## Saved entries
################

-- ==== Sys2Proof/Machine/Image.lean ====
section
/-! DEFINITION. The Block image read as its chapters lay it out: descriptors, streams, sequences, Races, Weirs and routers (R135, R196-R204, R220). -/
namespace Sys2Proof.Machine

/-- A section's bytes; empty when absent. -/
def Image.sec (img : Image) (t : Nat) : List Byte := NMap.get [] img.secs t

/-! ### Descriptors (R135) -/

structure Desc where
  format : Nat
  group : Nat
  xpose : Bool
  blockAxis : Bool
  rnd : Bool
  noalloc : Bool
  edgeOff : Bool
  base : Nat
  shapeReg : Nat
  dyn : Nat
  partialOut : Bool
  scaleBase : Nat
  ext : List Nat
  stream : Nat
  stride : List Nat
  sstride : List Nat
  koff : Nat
deriving DecidableEq, Repr

/-- A descriptor from its 64 bytes. -/
def Desc.parse (bs : List Byte) : Desc :=
  let w0 := fieldAt bs 0 8
  let w1 := fieldAt bs 8 8
  let w4 := fieldAt bs 32 8
  let w5 := fieldAt bs 40 8
  let w6 := fieldAt bs 48 8
  let w7 := fieldAt bs 56 8
  { format := bitsOf w0 63 59, group := bitsOf w0 58 53, xpose := bitOf w0 52, blockAxis := bitOf w0 51
    rnd := bitOf w0 50, noalloc := bitOf w0 49, edgeOff := bitOf w0 48, base := bitsOf w0 47 0
    shapeReg := bitsOf w1 63 56, dyn := bitsOf w1 55 52, partialOut := bitOf w1 51, scaleBase := bitsOf w1 47 0
    ext := [fieldAt bs 16 4, fieldAt bs 20 4, fieldAt bs 24 4, fieldAt bs 28 4]
    stream := bitsOf w4 63 48
    stride := [0, bitsOf w4 39 0, bitsOf w5 39 0, bitsOf w6 39 0]
    sstride := [0, bitsOf w7 31 0, bitsOf w5 63 40, bitsOf w6 63 40]
    koff := bitsOf w7 63 32 }

def Image.descCount (img : Image) : Nat := (img.sec 7).length / 64
/-- The bytes of descriptor `i`. -/
def Image.descBytes (img : Image) (i : Nat) : List Byte := slice (img.sec 7) (64 * i) 64
def Image.desc (img : Image) (i : Nat) : Desc := Desc.parse (img.descBytes i)

/-! ### Mill map, banks, groups, grids -/

/-- The physical Mill of logical Mill `l` (R198). -/
def Image.phys (img : Image) (l : Nat) : Nat := ((img.sec 1).getD l 0).toNat
/-- The logical Mill mapped onto a physical Mill, if any. -/
def Image.logical (img : Image) (m : Nat) : Option Nat := findIdx (fun b => b.toNat == m) ((img.sec 1).take 144)
/-- Whether the image uses a physical Mill (R20). -/
def Image.uses (img : Image) (m : Nat) : Bool := (img.logical m).isSome
/-- The image powers bank `b` of a logical Mill at load (section BANKS; default all). -/
def Image.bankOn (img : Image) (l b : Nat) : Bool :=
  (img.sec 3).isEmpty || bitOf (fieldAt (img.sec 3) (2 * l) 2) b
/-- Class of a tensor group: 0 micro-batch, 1 replica, 2 shard, 3 control (R130). -/
def Image.groupClass (img : Image) (g : Nat) : Nat := ((img.sec 8).getD g 0).toNat % 4
def Image.gradGroup (img : Image) (g : Nat) : Bool := bitOf ((img.sec 8).getD g 0).toNat 2
/-- CACHE_MIB (R110). -/
def Image.cacheMib (img : Image) : Nat := fieldAt (img.sec 5) 0 4 % 32
def Image.gridCount (img : Image) : Nat := (img.sec 2).length / 4
/-- First row, first column, rows, columns of a GRIDS entry. -/
def Image.grid (img : Image) (g : Nat) : Nat × Nat × Nat × Nat :=
  let e := (img.sec 2).drop (4 * g)
  ((e.getD 0 0).toNat, (e.getD 1 0).toNat, (e.getD 2 0).toNat, (e.getD 3 0).toNat)
/-- Logical Mills of a grid, ascending. -/
def Image.gridMills (img : Image) (g : Nat) : List Nat :=
  let e := img.grid g
  (List.range 144).filter fun l =>
    decide (e.1 ≤ l / 12) && decide (l / 12 < e.1 + e.2.2.1) && decide (e.2.1 ≤ l % 12) && decide (l % 12 < e.2.1 + e.2.2.2)
/-- Floor of a physical Mill (R4). -/
def floorOf (m : Nat) : Nat := m / 19
/-- Floors that hold a mapped Mill. -/
def Image.floors (img : Image) : List Nat :=
  (List.range 8).filter fun f => (img.sec 1).any fun b => floorOf b.toNat == f
/-- Floors that hold a Mill of a grid. -/
def Image.gridFloors (img : Image) (g : Nat) : List Nat :=
  (List.range 8).filter fun f => (img.gridMills g).any fun l => floorOf (img.phys l) == f

/-! ### Races (R90, R102, R115, R132) -/

structure RaceDef where
  /-- logical Mill -/
  mill : Nat
  num : Nat
  valid : Bool
  /-- PEER: a logical Mill at the far end, or 0xFF; in scratch also 0xF0 + port -/
  peer : Nat
  base : Nat
  producer : Nat
  consumer : Nat
  capacity : Nat
  slotBytes : Nat
deriving DecidableEq, Repr

/-- One 12-byte Race entry; `pond` chooses the layout of R132. -/
def RaceDef.parse (pond : Bool) (bs : List Byte) : RaceDef :=
  let h := fieldAt bs 0 4
  let b := fieldAt bs 4 4
  let s := fieldAt bs 8 4
  { mill := bitsOf h 7 0, num := bitsOf h 12 8, valid := bitOf b 31
    peer := if pond then bitsOf b 23 16 else bitsOf b 28 21
    base := if pond then bitsOf b 15 0 * 512 else bitsOf b 20 3 * 8
    producer := bitsOf s 31 28, consumer := bitsOf s 27 24, capacity := bitsOf s 23 12 + 1
    slotBytes := (bitsOf s 11 0 + 1) * (if pond then 512 else 8) }

def raceDefs (pond : Bool) : Nat → List Byte → List RaceDef
  | 0, _ => []
  | n + 1, bs => RaceDef.parse pond (bs.take 12) :: raceDefs pond n (bs.drop 12)

def Image.hopperRaces (img : Image) : List RaceDef := raceDefs false ((img.sec 4).length / 12) (img.sec 4)
def Image.pondRaces (img : Image) : List RaceDef := raceDefs true (((img.sec 5).length - 4) / 12) ((img.sec 5).drop 4)
/-- The definition of Race field `r` at a physical Mill: 0-31 Hopper Races, 32-47 Millpond Races (R204). -/
def Image.race (img : Image) (m r : Nat) : Option RaceDef :=
  match img.logical m with
  | none => none
  | some l =>
    if r < 32 then (img.hopperRaces.filter fun d => d.mill == l && d.num == r && d.valid).head?
    else (img.pondRaces.filter fun d => d.mill == l && d.num + 32 == r && d.valid).head?
/-- Data address of the first byte of a Hopper. -/
def hopperBase (m : Nat) : Nat := 0x020000000000 + m * 0x200000
/-- Data address of the first byte of a Millpond slice. -/
def sliceBase (m : Nat) : Nat := 0x010000000000 + m * 0x1400000
/-- The key of a Race's pointers: physical Mill × 64 + Race field. -/
def raceKey (m r : Nat) : Nat := 64 * m + r
/-- Data address of slot `i` of a Race. -/
def RaceDef.slotAddr (d : RaceDef) (m r i : Nat) : Nat :=
  (if r < 32 then hopperBase m else sliceBase m) + d.base + (i % d.capacity) * d.slotBytes

/-! ### Streams and instructions (R203, R204) -/

structure SInstr where
  opcode : Nat
  flags : Nat
  d : List Nat
  operands : Nat
deriving DecidableEq, Repr

/-- One 32-byte instruction. -/
def SInstr.parse (bs : List Byte) : SInstr :=
  let n := leNat (bs.take 32)
  ⟨bitsOf n 255 248, bitsOf n 247 240,
    [bitsOf n 239 224, bitsOf n 223 208, bitsOf n 207 192, bitsOf n 191 176], bitsOf n 175 0⟩
/-- Descriptor field i; 0xFFFF is none. -/
def SInstr.dIdx (i : SInstr) (k : Nat) : Nat := i.d.getD k 0xFFFF
/-- Race field of descriptor k; 0x3F is none. -/
def SInstr.race (i : SInstr) (k : Nat) : Nat := bitsOf i.operands (157 + 6 * k) (152 + 6 * k)
def SInstr.op (i : SInstr) (hi lo : Nat) : Nat := bitsOf i.operands hi lo
def SInstr.flag (i : SInstr) (k : Nat) : Bool := bitOf i.flags k

structure StreamRec where
  owner : Nat
  kind : Nat
  count : Nat
  body : Nat
  /-- offset of the record in the section -/
  off : Nat
  instrs : List Byte
  kernel : List Byte
deriving DecidableEq, Repr

/-- The records of the STREAMS section, from offset `off`. -/
def streamRecs : Nat → Nat → List Byte → List StreamRec
  | 0, _, _ => []
  | fuel + 1, off, bs =>
    if bs.isEmpty then []
    else
      let w0 := fieldAt bs 0 8
      let n := bitsOf w0 63 32
      let w1 := fieldAt bs 8 8
      let kb := bitsOf w1 63 32
      let r : StreamRec := ⟨bitsOf w0 7 0, bitsOf w0 10 8, n, bitsOf w1 31 0, off, slice bs 16 (32 * n), slice bs (16 + 32 * n) kb⟩
      r :: streamRecs fuel (off + 16 + 32 * n + kb) (bs.drop (16 + 32 * n + kb))

def Image.streams (img : Image) : List StreamRec := streamRecs 800 0 (img.sec 0x11)
def Image.stream (img : Image) (owner kind : Nat) : Option StreamRec :=
  (img.streams.filter fun r => r.owner == owner && r.kind == kind).head?
/-- The instruction at index `i` of a record. -/
def StreamRec.at (r : StreamRec) (i : Nat) : SInstr := SInstr.parse (slice r.instrs (32 * i) 32)

/-! ### Turn sequences (R199) -/

structure Segment where
  rep : Nat
  last : Nat
  first : Nat
deriving DecidableEq, Repr

structure PortRec where
  port : Nat
  off : Nat
  hasCycle : Bool
  cycleStart : Nat
  segs : List Segment
  entries : List Nat
deriving DecidableEq, Repr

/-- Entry width in bits of a port class; 0 for an unknown class. -/
def entryBits (cls : Nat) : Nat :=
  if cls = 1 then 32 else if cls = 3 ∨ cls = 7 then 16 else if cls = 2 ∨ (4 ≤ cls ∧ cls ≤ 6) then 4 else 0

/-- `n` fields of `w` bits of a number, low first. -/
def fieldsOf (w : Nat) : Nat → Nat → List Nat
  | 0, _ => []
  | n + 1, v => v % 2 ^ w :: fieldsOf w n (v / 2 ^ w)

def segWords : Nat → List Byte → List Segment
  | 0, _ => []
  | n + 1, bs => ⟨fieldAt bs 4 4, bitsOf (fieldAt bs 0 4) 19 10, bitsOf (fieldAt bs 0 4) 9 0⟩ :: segWords n (bs.drop 8)

/-- One record and its length in bytes. -/
def PortRec.parse (off : Nat) (bs : List Byte) : PortRec × Nat :=
  let h := fieldAt bs 0 8
  let n := bitsOf h 42 32
  let sc := bitsOf h 19 16 + 1
  let w := entryBits (bitsOf h 15 12)
  let eb := roundUp (cdiv (n * w) 8) 8
  (⟨bitsOf h 15 0, off, bitOf h 24, bitsOf h 23 20, segWords sc (bs.drop 8),
    fieldsOf w n (fieldAt bs (8 + 8 * sc) eb)⟩, 8 + 8 * sc + eb)

def portRecs : Nat → Nat → List Byte → List PortRec
  | 0, _, _ => []
  | fuel + 1, off, bs =>
    if bs.isEmpty then []
    else
      let r := PortRec.parse off bs
      r.1 :: portRecs fuel (off + r.2) (bs.drop r.2)

def Image.ports (img : Image) : List PortRec := portRecs ((img.sec 6).length / 16 + 1) 0 (img.sec 6)
def Image.port (img : Image) (p : Nat) : Option PortRec := (img.ports.filter fun r => r.port == p).head?

/-! ### Weirs (R219-R221) -/

def Image.weirEntries (img : Image) : Nat := fieldAt (img.sec 0xA) 0 8 % 4096 + 1
def Image.contexts (img : Image) : Nat := if (img.sec 0xA).isEmpty then 1 else bitsOf (fieldAt (img.sec 0xA) 0 8) 13 12 + 1
/-- DEADLOCK_US in nanoseconds. -/
def Image.deadlockNs (img : Image) : Nat :=
  let d := fieldAt (img.sec 0xA) 4 4
  (if d = 0 then 100000 else d) * 1000
/-- LEND_US in nanoseconds; 0 is no lending. -/
def Image.lendNs (img : Image) : Nat := fieldAt (img.sec 0xA) 8 4 * 1000
/-- The context table entry of a virtual identifier. -/
def Image.vidWord (img : Image) (table vid : Nat) : Nat := fieldAt (img.sec 0xA) (16 + 8192 * table + 2 * vid) 2
def Image.weirWord (img : Image) (e k : Nat) : Nat :=
  fieldAt (img.sec 0xA) (16 + 8192 * img.contexts + 16 * e + 8 * k) 8
/-- Physical Weir of an entry. -/
def Image.weirPhys (img : Image) (e : Nat) : Nat := bitsOf (img.weirWord e 0) 10 0
def Image.weirN (img : Image) (e : Nat) : Nat := bitsOf (img.weirWord e 0) 20 11
def Image.weirLend (img : Image) (e : Nat) : Bool := bitOf (img.weirWord e 0) 21
def Image.weirGrid (img : Image) (e : Nat) : Nat := bitsOf (img.weirWord e 1) 5 0
def Image.weirKinds (img : Image) (e : Nat) : Nat := bitsOf (img.weirWord e 1) 11 6
/-- Participants generated from a grid (R221), as (owner, kind). -/
def Image.weirGenerated (img : Image) (e : Nat) : List (Nat × Nat) :=
  let g := img.weirGrid e
  if g = 0x3F then []
  else
    let ks := img.weirKinds e
    ((img.gridMills g).flatMap fun l => ((List.range 5).filter fun k => bitOf ks k).map fun k => (l, k)) ++
      (if bitOf ks 5 then (img.gridFloors g).map fun f => (f, 5) else [])
/-- The explicit participants of an entry. -/
def Image.weirExplicit (img : Image) (e : Nat) : List (Nat × Nat) :=
  let off := bitsOf (img.weirWord e 0) 63 32
  (List.range (img.weirN e - (img.weirGenerated e).length)).map fun i =>
    let w := fieldAt (img.sec 0xA) (off + 2 * i) 2
    (bitsOf w 7 0, bitsOf w 10 8)
/-- All participants, in index order. -/
def Image.weirParts (img : Image) (e : Nat) : List (Nat × Nat) := img.weirExplicit e ++ img.weirGenerated e
/-- The Weir entry a virtual identifier names in a table, if valid: identifiers are 0 to 4,095 (R219). -/
def Image.weirOf (img : Image) (table vid : Nat) : Option Nat :=
  let w := img.vidWord table vid
  if (img.sec 0xA).isEmpty ∨ 4096 ≤ vid then none else if bitOf w 15 then some (w % 4096) else none
/-! ### Shape registers, scales, folds, routers -/

/-- Initial value of a shape register of a logical Mill (R205). -/
def Image.shapeInit (img : Image) (l r : Nat) : Nat :=
  if (img.sec 0xE).isEmpty then 0xFFFFFFFF else fieldAt (img.sec 0xE) ((256 * l + r) * 4) 4
/-- SCALES entry of a descriptor: margin, initial amax, history address (R196, R51, R52). -/
def Image.scaleEntry (img : Image) (di : Nat) : Option (Int × Nat × Nat) :=
  let bs := (img.sec 9).drop 8
  match findIdx (fun i => fieldAt bs (16 * i) 2 == di) (List.range (bs.length / 16)) with
  | none => none
  | some i =>
    let m := fieldAt bs (16 * i + 2) 1
    some (if 128 ≤ m then (m : Int) - 256 else m, fieldAt bs (16 * i + 4) 4, fieldAt bs (16 * i + 8) 6)
/-- Initial L, L_min and L_max as E8M0 exponents (R53). -/
def Image.lossScale (img : Image) : Nat × Nat × Nat :=
  if (img.sec 9).isEmpty then (143, 127, 151)
  else (fieldAt (img.sec 9) 0 1, fieldAt (img.sec 9) 1 1, fieldAt (img.sec 9) 2 1)
/-- The routers: 32-byte entries (R196). -/
def Image.routerBytes (img : Image) (r : Nat) : Option (List Byte) :=
  match findIdx (fun i => bitsOf (fieldAt (img.sec 0xC) (32 * i) 8) 5 0 == r) (List.range ((img.sec 0xC).length / 32)) with
  | none => none
  | some i => some (slice (img.sec 0xC) (32 * i) 32)

end Sys2Proof.Machine
end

################

## WHAT TO WORK ON
Which lines of the data hold the string "weirGrid"? Return each of them.

## RESPONSE TO THE EXERCISE
def Image.weirGrid (img : Image) (e : Nat) : Nat := bitsOf (img.weirWord e 1) 5 0
  let g := img.weirGrid e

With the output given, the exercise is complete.